(Stored data entries)

-- ==== Sys2Proof/Machine/Buffer.lean ====
section
/-! DEFINITION. One element-addressed buffer (spec 20_memory.md rules R80, R86, R87) and the operations over it. -/

namespace Sys2Proof

/-- A buffer: the elements written since its contents last became unspecified, in rising index order, and how often they
became unspecified. Log entry 4: an element that is not listed holds an open value that `gen` and the index name. -/
structure Buf (α : Type) where
  gen : Nat
  cells : List (Nat × α)
deriving DecidableEq, Repr

/-- A buffer nothing has written. -/
def Buf.empty {α : Type} : Buf α := ⟨0, []⟩

/-- The element listed at an index. -/
def findCell {α : Type} (i : Nat) : List (Nat × α) → Option α
  | [] => none
  | (j, v) :: rest => if j = i then some v else findCell i rest

/-- The cells from an index up. -/
def dropBelow {α : Type} (i : Nat) : List (Nat × α) → List (Nat × α)
  | [] => []
  | (j, v) :: rest => if j < i then dropBelow i rest else (j, v) :: rest

/-- The cells with one element written. -/
def insertCell {α : Type} (i : Nat) (v : α) : List (Nat × α) → List (Nat × α)
  | [] => [(i, v)]
  | (j, w) :: rest =>
    if i < j then (i, v) :: (j, w) :: rest
    else if i = j then (i, v) :: rest
    else (j, w) :: insertCell i v rest

/-- Consecutive cells from an index up. -/
def numbered {α : Type} (i : Nat) : List α → List (Nat × α)
  | [] => []
  | v :: rest => (i, v) :: numbered (i + 1) rest

/-- `n` consecutive elements from index `i` up; `free` gives what is not listed. -/
def windowCells {α : Type} (free : Nat → α) : Nat → Nat → List (Nat × α) → List α
  | 0, _, _ => []
  | n + 1, i, cells =>
    match dropBelow i cells with
    | [] => free i :: windowCells free n (i + 1) []
    | (j, v) :: rest =>
      if j = i then v :: windowCells free n (i + 1) rest
      else free i :: windowCells free n (i + 1) ((j, v) :: rest)

/-- `MemRead(SPACE:i, 1)` of rule R14; `free` is the open value of an element that is not listed. -/
def Buf.get {α : Type} (free : Nat → Nat → α) (b : Buf α) (i : Nat) : α := (findCell i b.cells).getD (free b.gen i)

/-- `MemRead(SPACE:i, n)` of rule R14. -/
def Buf.window {α : Type} (free : Nat → Nat → α) (b : Buf α) (i n : Nat) : List α :=
  windowCells (free b.gen) n i b.cells

/-- `MemWrite(SPACE:i, 1, v)` of rule R14. -/
def Buf.put {α : Type} (b : Buf α) (i : Nat) (v : α) : Buf α := ⟨b.gen, insertCell i v b.cells⟩

/-- `MemWrite(SPACE:0, n, xs)` of rule R14 by an operation that sets the length register from `oldLen` to `n`, the
number of elements written. If that shortens the buffer, the elements at and above `n` become unspecified (U3; log
entry 5); otherwise they stay. -/
def Buf.fill {α : Type} (b : Buf α) (oldLen : Nat) (xs : List α) : Buf α :=
  if xs.length < oldLen then ⟨b.gen + 1, numbered 0 xs⟩
  else ⟨b.gen, numbered 0 xs ++ dropBelow xs.length b.cells⟩

/-- All contents become unspecified (rule R311, U3). -/
def Buf.forget {α : Type} (b : Buf α) : Buf α := ⟨b.gen + 1, []⟩

/-- Indices strictly rising, from `lo` up. -/
def ascendingFrom {α : Type} (lo : Nat) : List (Nat × α) → Bool
  | [] => true
  | (i, _) :: rest => decide (lo ≤ i) && ascendingFrom (i + 1) rest

/-- The canonical form of a buffer, so that equal buffers are equal data. No listed element can equal what an unlisted
one reads as, because that value is open. -/
def Buf.wf {α : Type} (b : Buf α) : Bool := ascendingFrom 0 b.cells

/-- No element is listed at or above a capacity. -/
def Buf.within {α : Type} (b : Buf α) (cap : Nat) : Bool := b.cells.all fun c => decide (c.1 < cap)

/-- The eleven writable buffers of rule R55; `hits` is `MATCH`. -/
structure Memory where
  samp : Buf Sample
  sql : Buf Sample
  burst : Buf Span
  freq : Buf NumVal
  bits : Buf Bool
  raw : Buf Bool
  cand : Buf Word
  hits : Buf Hit
  rb : Buf Byte
  dw : Buf Byte
  out : Buf Packet
deriving DecidableEq, Repr

/-- All buffers with nothing written. -/
def Memory.empty : Memory :=
  ⟨.empty, .empty, .empty, .empty, .empty, .empty, .empty, .empty, .empty, .empty, .empty⟩

/-- All contents become unspecified (rule R311). -/
def Memory.forget (m : Memory) : Memory :=
  ⟨m.samp.forget, m.sql.forget, m.burst.forget, m.freq.forget, m.bits.forget, m.raw.forget, m.cand.forget,
    m.hits.forget, m.rb.forget, m.dw.forget, m.out.forget⟩

/-- Every buffer is in canonical form. -/
def Memory.wf (m : Memory) : Bool :=
  m.samp.wf && m.sql.wf && m.burst.wf && m.freq.wf && m.bits.wf && m.raw.wf && m.cand.wf && m.hits.wf && m.rb.wf
    && m.dw.wf && m.out.wf

end Sys2Proof
end

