-- ==== Sys2Proof/Machine/Access.lean ====
section
/-! DEFINITION. The host's register and buffer transactions (spec 10_state.md rule R32, 20_memory.md rules R80 and R81,
46_control_ops.md rule R261, 60_exceptions.md rule R282). -/

namespace Sys2Proof.Machine

/-- The 35 registers of rule R32. -/
inductive Reg where
  | cfgFs | cfgSps | cfgThresh | thrLo | thrHi | cfgPad | cfgSkip | cfgCfo | cfgRef
  | fdRef | cfgSync | cfgTol | cfgChan | cfgMaxb | sampLen | bdCur | segStart | segStop
  | burstCnt | freqLen | fdOff | bitsLen | rawLen | syPos | syHd | candCnt | matchCnt
  | rbLen | dwLen | outCnt | status | err | cntFound | cntFailed | pfDecl
deriving DecidableEq, Repr

/-- The register at an index of rule R32; every other index is reserved. -/
def Reg.ofIndex : Nat → Option Reg
  | 0x00 => some .cfgFs
  | 0x01 => some .cfgSps
  | 0x02 => some .cfgThresh
  | 0x03 => some .thrLo
  | 0x04 => some .thrHi
  | 0x05 => some .cfgPad
  | 0x06 => some .cfgSkip
  | 0x07 => some .cfgCfo
  | 0x08 => some .cfgRef
  | 0x09 => some .fdRef
  | 0x0A => some .cfgSync
  | 0x0B => some .cfgTol
  | 0x0C => some .cfgChan
  | 0x0D => some .cfgMaxb
  | 0x10 => some .sampLen
  | 0x11 => some .bdCur
  | 0x12 => some .segStart
  | 0x13 => some .segStop
  | 0x14 => some .burstCnt
  | 0x15 => some .freqLen
  | 0x16 => some .fdOff
  | 0x17 => some .bitsLen
  | 0x18 => some .rawLen
  | 0x19 => some .syPos
  | 0x1A => some .syHd
  | 0x1B => some .candCnt
  | 0x1C => some .matchCnt
  | 0x1D => some .rbLen
  | 0x1E => some .dwLen
  | 0x1F => some .outCnt
  | 0x20 => some .status
  | 0x21 => some .err
  | 0x22 => some .cntFound
  | 0x23 => some .cntFailed
  | 0x24 => some .pfDecl
  | _ => none

/-- `x[NAME]`, as the host reads it (rule R32). -/
def State.readReg (s : State) : Reg → Value
  | .cfgFs => .num s.cfgFs
  | .cfgSps => .word s.cfgSps
  | .cfgThresh => .num s.cfgThresh
  | .thrLo => .num s.thrLo
  | .thrHi => .num s.thrHi
  | .cfgPad => .word s.cfgPad
  | .cfgSkip => .word s.cfgSkip
  | .cfgCfo => .num s.cfgCfo
  | .cfgRef => .num s.cfgRef
  | .fdRef => .num s.fdRef
  | .cfgSync => .word s.cfgSync
  | .cfgTol => .word s.cfgTol
  | .cfgChan => .word s.cfgChan
  | .cfgMaxb => .word s.cfgMaxb
  | .sampLen => .word s.sampLen
  | .bdCur => .word s.bdCur
  | .segStart => .word s.segStart
  | .segStop => .word s.segStop
  | .burstCnt => .word s.burstCnt
  | .freqLen => .word s.freqLen
  | .fdOff => .word s.fdOff
  | .bitsLen => .word s.bitsLen
  | .rawLen => .word s.rawLen
  | .syPos => .word s.syPos
  | .syHd => .word s.syHd
  | .candCnt => .word s.candCnt
  | .matchCnt => .word s.matchCnt
  | .rbLen => .word s.rbLen
  | .dwLen => .word s.dwLen
  | .outCnt => .word s.outCnt
  | .status => .word s.status
  | .err => .word s.err
  | .cntFound => .word s.cntFound
  | .cntFailed => .word s.cntFailed
  | .pfDecl => .word s.pfDecl

/-- What a host write comes to: it stores, or it is refused with AccessFault. Log entry 9 (DESIGN CHOICE): a value that
is not of the register's or element's type is refused so. -/
inductive Access where
  | stored (s : State)
  | denied
deriving DecidableEq, Repr

/-- A write of any `U32`. -/
def writeWord (v : Value) (f : Word → State) : Access :=
  match v with
  | .word w => .stored (f w)
  | _ => .denied

/-- A write of a length or count register or of `CFG_MAXB`: a value above the capacity is refused (rule R81). -/
def writeLength (cap : Nat) (v : Value) (f : Word → State) : Access :=
  match v with
  | .word w => if w.toNat ≤ cap then .stored (f w) else .denied
  | _ => .denied

/-- A write of any `Num` (rules R32, R34). -/
def writeNum (v : Value) (f : NumVal → State) : Access :=
  match v with
  | .num n => .stored (f n.normalize)
  | _ => .denied

/-- `x[NAME] <- v` by the host; the `RO` registers refuse it (rules R32, R81, R261). -/
def State.writeReg (s : State) (r : Reg) (v : Value) : Access :=
  match r with
  | .cfgFs => writeNum v fun n => { s with cfgFs := n }
  | .cfgSps => writeWord v fun w => { s with cfgSps := w }
  | .cfgThresh => writeNum v fun n => { s with cfgThresh := n }
  | .thrLo => writeNum v fun n => { s with thrLo := n }
  | .thrHi => writeNum v fun n => { s with thrHi := n }
  | .cfgPad => writeWord v fun w => { s with cfgPad := w }
  | .cfgSkip => writeWord v fun w => { s with cfgSkip := w }
  | .cfgCfo => writeNum v fun n => { s with cfgCfo := n }
  | .cfgRef => writeNum v fun n => { s with cfgRef := n }
  | .fdRef => writeNum v fun n => { s with fdRef := n }
  | .cfgSync => writeWord v fun w => { s with cfgSync := w }
  | .cfgTol => writeWord v fun w => { s with cfgTol := w }
  | .cfgChan => writeWord v fun w => { s with cfgChan := w }
  | .cfgMaxb => writeLength s.build.byteCap v fun w => { s with cfgMaxb := w }
  | .sampLen => writeLength s.build.sampCap v fun w => { s with sampLen := w }
  | .bdCur => writeWord v fun w => { s with bdCur := w }
  | .segStart => writeWord v fun w => { s with segStart := w }
  | .segStop => writeWord v fun w => { s with segStop := w }
  | .burstCnt => writeLength s.build.burstCap v fun w => { s with burstCnt := w }
  | .freqLen => writeLength s.build.sampCap v fun w => { s with freqLen := w }
  | .fdOff => writeWord v fun w => { s with fdOff := w }
  | .bitsLen => writeLength s.build.sampCap v fun w => { s with bitsLen := w }
  | .rawLen => writeLength s.build.sampCap v fun w => { s with rawLen := w }
  | .syPos => writeWord v fun w => { s with syPos := w }
  | .syHd => writeWord v fun w => { s with syHd := w }
  | .candCnt => writeLength s.build.candCap v fun w => { s with candCnt := w }
  | .matchCnt => writeLength s.build.matchCap v fun w => { s with matchCnt := w }
  | .rbLen => writeLength s.build.byteCap v fun w => { s with rbLen := w }
  | .dwLen => writeLength s.build.byteCap v fun w => { s with dwLen := w }
  | .outCnt => .denied
  | .status => .denied
  | .err => .denied
  | .cntFound => .denied
  | .cntFailed => .denied
  | .pfDecl => .denied

/-- The thirteen address spaces of rule R80; `hits` is `MATCH`. -/
inductive Space where
  | samp | sql | burst | freq | bits | raw | cand | hits | rb | dw | out | wseq | chidx
deriving DecidableEq, Repr

/-- The space with an identifier of rule R80; 13 and above are reserved. -/
def Space.ofId : Nat → Option Space
  | 0 => some .samp
  | 1 => some .sql
  | 2 => some .burst
  | 3 => some .freq
  | 4 => some .bits
  | 5 => some .raw
  | 6 => some .cand
  | 7 => some .hits
  | 8 => some .rb
  | 9 => some .dw
  | 10 => some .out
  | 11 => some .wseq
  | 12 => some .chidx
  | _ => none

/-- The index lies below the space's capacity (rule R80). -/
def Space.covers (sp : Space) (b : Build) (i : Nat) : Bool :=
  match sp with
  | .samp => decide (i < b.sampCap)
  | .sql => decide (i < b.sampCap)
  | .burst => decide (i < b.burstCap)
  | .freq => decide (i < b.sampCap)
  | .bits => decide (i < b.sampCap)
  | .raw => decide (i < b.sampCap)
  | .cand => decide (i < b.candCap)
  | .hits => decide (i < b.matchCap)
  | .rb => decide (i < b.byteCap)
  | .dw => decide (i < b.byteCap)
  | .out => decide (i < b.outCap)
  | .wseq => decide (i < b.wLen)
  | .chidx => decide (i < 40)

/-- `MemRead(SPACE:i, 1)`, as the host reads it. -/
def State.readElement (s : State) (sp : Space) (i : Nat) : Value :=
  match sp with
  | .samp => .sample (s.mem.samp.get (openSample .samp) i)
  | .sql => .sample (s.mem.sql.get (openSample .sql) i)
  | .burst => .span (s.mem.burst.get (Config.freeSpan .burst) i)
  | .freq => .num (s.mem.freq.get openFreq i)
  | .bits => .bit (s.mem.bits.get (Config.freeBit .bits) i)
  | .raw => .bit (s.mem.raw.get (Config.freeBit .raw) i)
  | .cand => .word (s.mem.cand.get (Config.freeWord .cand) i)
  | .hits => .hit (s.mem.hits.get (Config.freeHit .hits) i)
  | .rb => .byte (s.mem.rb.get (Config.freeByte .rb) i)
  | .dw => .byte (s.mem.dw.get (Config.freeByte .dw) i)
  | .out => .packet (s.mem.out.get (Config.freePacket .out) i)
  | .wseq => .bit (s.build.whitenBit i)
  | .chidx => .word (BitVec.ofNat 32 (Config.chidx.getD i 0))

/-- `MemWrite(SPACE:i, 1, v)` by the host; `SQL`, `OUT` and the tables refuse it (rule R80). -/
def State.writeElement (s : State) (sp : Space) (i : Nat) (v : Value) : Access :=
  match sp, v with
  | .samp, .sample x => .stored { s with mem := { s.mem with samp := s.mem.samp.put i x.normalize } }
  | .burst, .span x => .stored { s with mem := { s.mem with burst := s.mem.burst.put i x } }
  | .freq, .num x => .stored { s with mem := { s.mem with freq := s.mem.freq.put i x.normalize } }
  | .bits, .bit x => .stored { s with mem := { s.mem with bits := s.mem.bits.put i x } }
  | .raw, .bit x => .stored { s with mem := { s.mem with raw := s.mem.raw.put i x } }
  | .cand, .word x => .stored { s with mem := { s.mem with cand := s.mem.cand.put i x } }
  | .hits, .hit x => .stored { s with mem := { s.mem with hits := s.mem.hits.put i x } }
  | .rb, .byte x => .stored { s with mem := { s.mem with rb := s.mem.rb.put i x } }
  | .dw, .byte x => .stored { s with mem := { s.mem with dw := s.mem.dw.put i x } }
  | .sql, _ => .denied
  | .out, _ => .denied
  | .wseq, _ => .denied
  | .chidx, _ => .denied
  | .samp, _ | .burst, _ | .freq, _ | .bits, _ | .raw, _ | .cand, _ | .hits, _ | .rb, _ | .dw, _ => .denied

/-- The source byte of a host transaction in `ERR[15:8]` (rules R47, R282). -/
def hostSource : Nat := 0xFF

/-- A read returned a value. -/
def State.reply (s : State) (v : Value) : State := { s with replies := s.replies ++ [v] }

/-- A refused transaction: AccessFault, and nothing is stored (rule R282). -/
def State.denied (s : State) : State := s.raise .accessFault hostSource

/-- How a host write ends. -/
def Access.finish (a : Access) (s : State) : Host.Outcome State Fault Refusal :=
  match a with
  | .stored t => .next t
  | .denied => .next s.denied

/-- `HostRegRead(index)`; a refused read returns 0 (rules R81, R282). -/
def hostRegRead (index : Nat) (s : State) : Host.Outcome State Fault Refusal :=
  match Reg.ofIndex index with
  | some r => .next (s.reply (s.readReg r))
  | none => .next (s.denied.reply (.word 0))

/-- `HostRegWrite(index, v)` (rules R81, R261). -/
def hostRegWrite (index : Nat) (v : Value) (s : State) : Host.Outcome State Fault Refusal :=
  match Reg.ofIndex index with
  | some r => (s.writeReg r v).finish s
  | none => .next s.denied

/-- `HostBufRead(space, i)`; a refused read returns 0 (rules R81, R282). -/
def hostBufRead (space i : Nat) (s : State) : Host.Outcome State Fault Refusal :=
  match Space.ofId space with
  | some sp => if sp.covers s.build i then .next (s.reply (s.readElement sp i)) else .next (s.denied.reply (.word 0))
  | none => .next (s.denied.reply (.word 0))

/-- `HostBufWrite(space, i, v)` (rule R81). -/
def hostBufWrite (space i : Nat) (v : Value) (s : State) : Host.Outcome State Fault Refusal :=
  match Space.ofId space with
  | some sp => if sp.covers s.build i then (s.writeElement sp i v).finish s else .next s.denied
  | none => .next s.denied

end Sys2Proof.Machine
end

▶ **Work instruction**:
Reproduce each line of the data containing the word "cfgMaxb".

▶ **Written solution**:
  | fdRef | cfgSync | cfgTol | cfgChan | cfgMaxb | sampLen | bdCur | segStart | segStop
  | 0x0D => some .cfgMaxb
  | .cfgMaxb => .word s.cfgMaxb
  | .cfgMaxb => writeLength s.build.byteCap v fun w => { s with cfgMaxb := w }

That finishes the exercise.